- Opening Delimiter -

/-- A SEND or RECV record (R434) as its word: kind 3 or 4, the peer device, and the packet's fields. -/
def State.fabricWord (s : State) (kind peer port vc seq tenant xfer ty : Nat) : W256 :=
  traceRecord kind s.stamp80 s.zc regionRoot
    (peer % 2 ^ 13 + port * 2 ^ 13 + vc * 2 ^ 18 + seq % 2 ^ 32 * 2 ^ 20 + tenant % 256 * 2 ^ 52 + xfer % 2 ^ 16 * 2 ^ 60 + ty * 2 ^ 76)

/-- The SEND record of a packet of this device's own waits for its ring, stamped as the header flit leaves (R434). -/
def recordSend (p : Nat) (k : FabPkt) (s : State) : State :=
  let h := headerOf k.hdr
  if k.from_.isNone ∧ !k.paid ∧ s.samplesFabric h.tenant h.seq then
    { s with obs.sends := s.obs.sends ++ [(portDie p, s.fabricWord 3 h.dst p h.vc h.seq h.tenant h.xfer h.ty)] }
  else s

/-! Credits (R307) -/

/-- The key of a port, channel and class. -/
def creditKey (p vc cls : Nat) : Nat := p * 32 + vc * 8 + cls

/-- Flits of a packet. -/
def FabPkt.flits (k : FabPkt) : Nat := 1 + k.data.length

/-- How far frame `a` lies after frame `b`, mod 1,024. -/
def frameAfter (a b : Nat) : Nat := (a + 1024 - b) % 1024

/-- The frame of a port in which its next `n` flits end (R301). -/
def State.frameOf (s : State) (p n : Nat) : Nat := (tabGet 0 p s.fabric.flits + n - 1) / 20 % 1024

/-- Whether the replay buffer of a port has room for the frames of `n` more flits (R302): it keeps 512 frames. -/
def State.replayRoom (s : State) (p n : Nat) : Bool :=
  match tabGet [] p s.fabric.unacked with
  | [] => true
  | f :: _ => decide (frameAfter (s.frameOf p n) f.1 < 512)

/-- The flits of a packet leave by a port (R301, R302, R333): they are counted, and the packet, as it was routed, is kept for replay under
the frame in which it ends. -/
def putOut (p : Nat) (k routed : FabPkt) (s : State) : State :=
  let s1 := { s with
    fabric.flits := tabSet 0 p (tabGet 0 p s.fabric.flits + k.flits) s.fabric.flits
    fabric.unacked := tabSet [] p (tabGet [] p s.fabric.unacked ++ [(s.frameOf p k.flits, { routed with paid := true })]) s.fabric.unacked }
  (recordSend p k (s1.bump64 (Addr.FLITS_TX p) k.flits)).emit
    (.fabric p k.vc k.cls (bits k.hdr 0 4) k.dst [k.hdr] (k.data.flatMap (fun w => toLE 32 w.toNat)))

/-- A header takes the next SEQ of its channel (R306). -/
def takeSeq (h : Header) (n : Nat) (s : State) : Header × State :=
  let q := tabGet 0 h.vc s.fabric.seq
  ({ h with seq := q, len := n }, { s with fabric.seq := tabSet 0 h.vc ((q + 1) % 2 ^ 32) s.fabric.seq })

/-- A CREDIT packet with its 32 fields goes to the partner of a port (R306, R307). -/
def sendCredit (p : Nat) (fields : List Nat) (s : State) : State :=
  let r := takeSeq { ty := tyCredit, vc := 3, dst := s.field (Addr.PARTNER p) 0 13, src := s.device } 1 s
  let k : FabPkt := ⟨3, 0, r.1.dst, r.1.word 0, [BitVec.ofNat 256 (natLE (fields.map (BitVec.ofNat 8)))], none, false⟩
  putOut p k k r.2

/-- Credits of port `p` are returned to its partner in CREDIT packets, at most 255 to a field (R307); those of a port that is down
lapsed with it. -/
def returnCredit (p vc cls n : Nat) (s : State) : State :=
  let key := creditKey p vc cls
  if !s.portUp p then s
  else
    (List.range (ceilDiv n 255)).foldl (fun s k =>
        sendCredit p ((List.range 32).map (fun i => if i = vc * 8 + cls then min 255 (n - 255 * k) else 0)) s)
      { s with fabric.granted := tabSet 0 key (tabGet 0 key s.fabric.granted + n) s.fabric.granted }

/-- A packet leaves by a port: its credits are spent, and those of the class in which it arrived returned (R307). -/
def transmit (p : Nat) (k routed : FabPkt) (s : State) : State :=
  let key := creditKey p k.vc k.cls
  let s1 := putOut p k routed { s with fabric.credit := tabSet 0 key (tabGet 0 key s.fabric.credit - k.flits) s.fabric.credit }
  match k.from_ with
  | some q => if k.paid then s1 else returnCredit q k.vc routed.cls k.flits s1
  | none => s1

/-- A packet of device `src` is sent, or held until its port, route or credit allows it (R307, R312). -/
def routeFrom (src : Nat) (k : FabPkt) (s : State) : State :=
  match s.hop src k.dst k.from_ k.cls with
  | .port p =>
    let cls := s.nextClass k p
    if k.flits ≤ tabGet 0 (creditKey p k.vc cls) s.fabric.credit ∧ s.replayRoom p k.flits then
      transmit p { k with cls, hdr := putBits k.hdr 6 3 cls } k s
    else { s with fabric.held := s.fabric.held ++ [k] }
  | .cut => { s with fabric.held := s.fabric.held ++ [k] }
  | .none =>
    match k.from_ with
    | some q => if k.paid then s.bump32 (Addr.NO_ROUTE q) else returnCredit q k.vc k.cls k.flits (s.bump32 (Addr.NO_ROUTE q))
    | none => s.bump32 (Addr.NO_ROUTE 0)
  | .here => s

- Closing Delimiter -

### Assignment
Please reproduce, exactly as written, the lines of the records from the first line through the one containing "n) f.1 < 512)".

### Final answer
/-- A SEND or RECV record (R434) as its word: kind 3 or 4, the peer device, and the packet's fields. -/
def State.fabricWord (s : State) (kind peer port vc seq tenant xfer ty : Nat) : W256 :=
  traceRecord kind s.stamp80 s.zc regionRoot
    (peer % 2 ^ 13 + port * 2 ^ 13 + vc * 2 ^ 18 + seq % 2 ^ 32 * 2 ^ 20 + tenant % 256 * 2 ^ 52 + xfer % 2 ^ 16 * 2 ^ 60 + ty * 2 ^ 76)

/-- The SEND record of a packet of this device's own waits for its ring, stamped as the header flit leaves (R434). -/
def recordSend (p : Nat) (k : FabPkt) (s : State) : State :=
  let h := headerOf k.hdr
  if k.from_.isNone ∧ !k.paid ∧ s.samplesFabric h.tenant h.seq then
    { s with obs.sends := s.obs.sends ++ [(portDie p, s.fabricWord 3 h.dst p h.vc h.seq h.tenant h.xfer h.ty)] }
  else s

/-! Credits (R307) -/

/-- The key of a port, channel and class. -/
def creditKey (p vc cls : Nat) : Nat := p * 32 + vc * 8 + cls

/-- Flits of a packet. -/
def FabPkt.flits (k : FabPkt) : Nat := 1 + k.data.length

/-- How far frame `a` lies after frame `b`, mod 1,024. -/
def frameAfter (a b : Nat) : Nat := (a + 1024 - b) % 1024

/-- The frame of a port in which its next `n` flits end (R301). -/
def State.frameOf (s : State) (p n : Nat) : Nat := (tabGet 0 p s.fabric.flits + n - 1) / 20 % 1024

/-- Whether the replay buffer of a port has room for the frames of `n` more flits (R302): it keeps 512 frames. -/
def State.replayRoom (s : State) (p n : Nat) : Bool :=
  match tabGet [] p s.fabric.unacked with
  | [] => true
  | f :: _ => decide (frameAfter (s.frameOf p n) f.1 < 512)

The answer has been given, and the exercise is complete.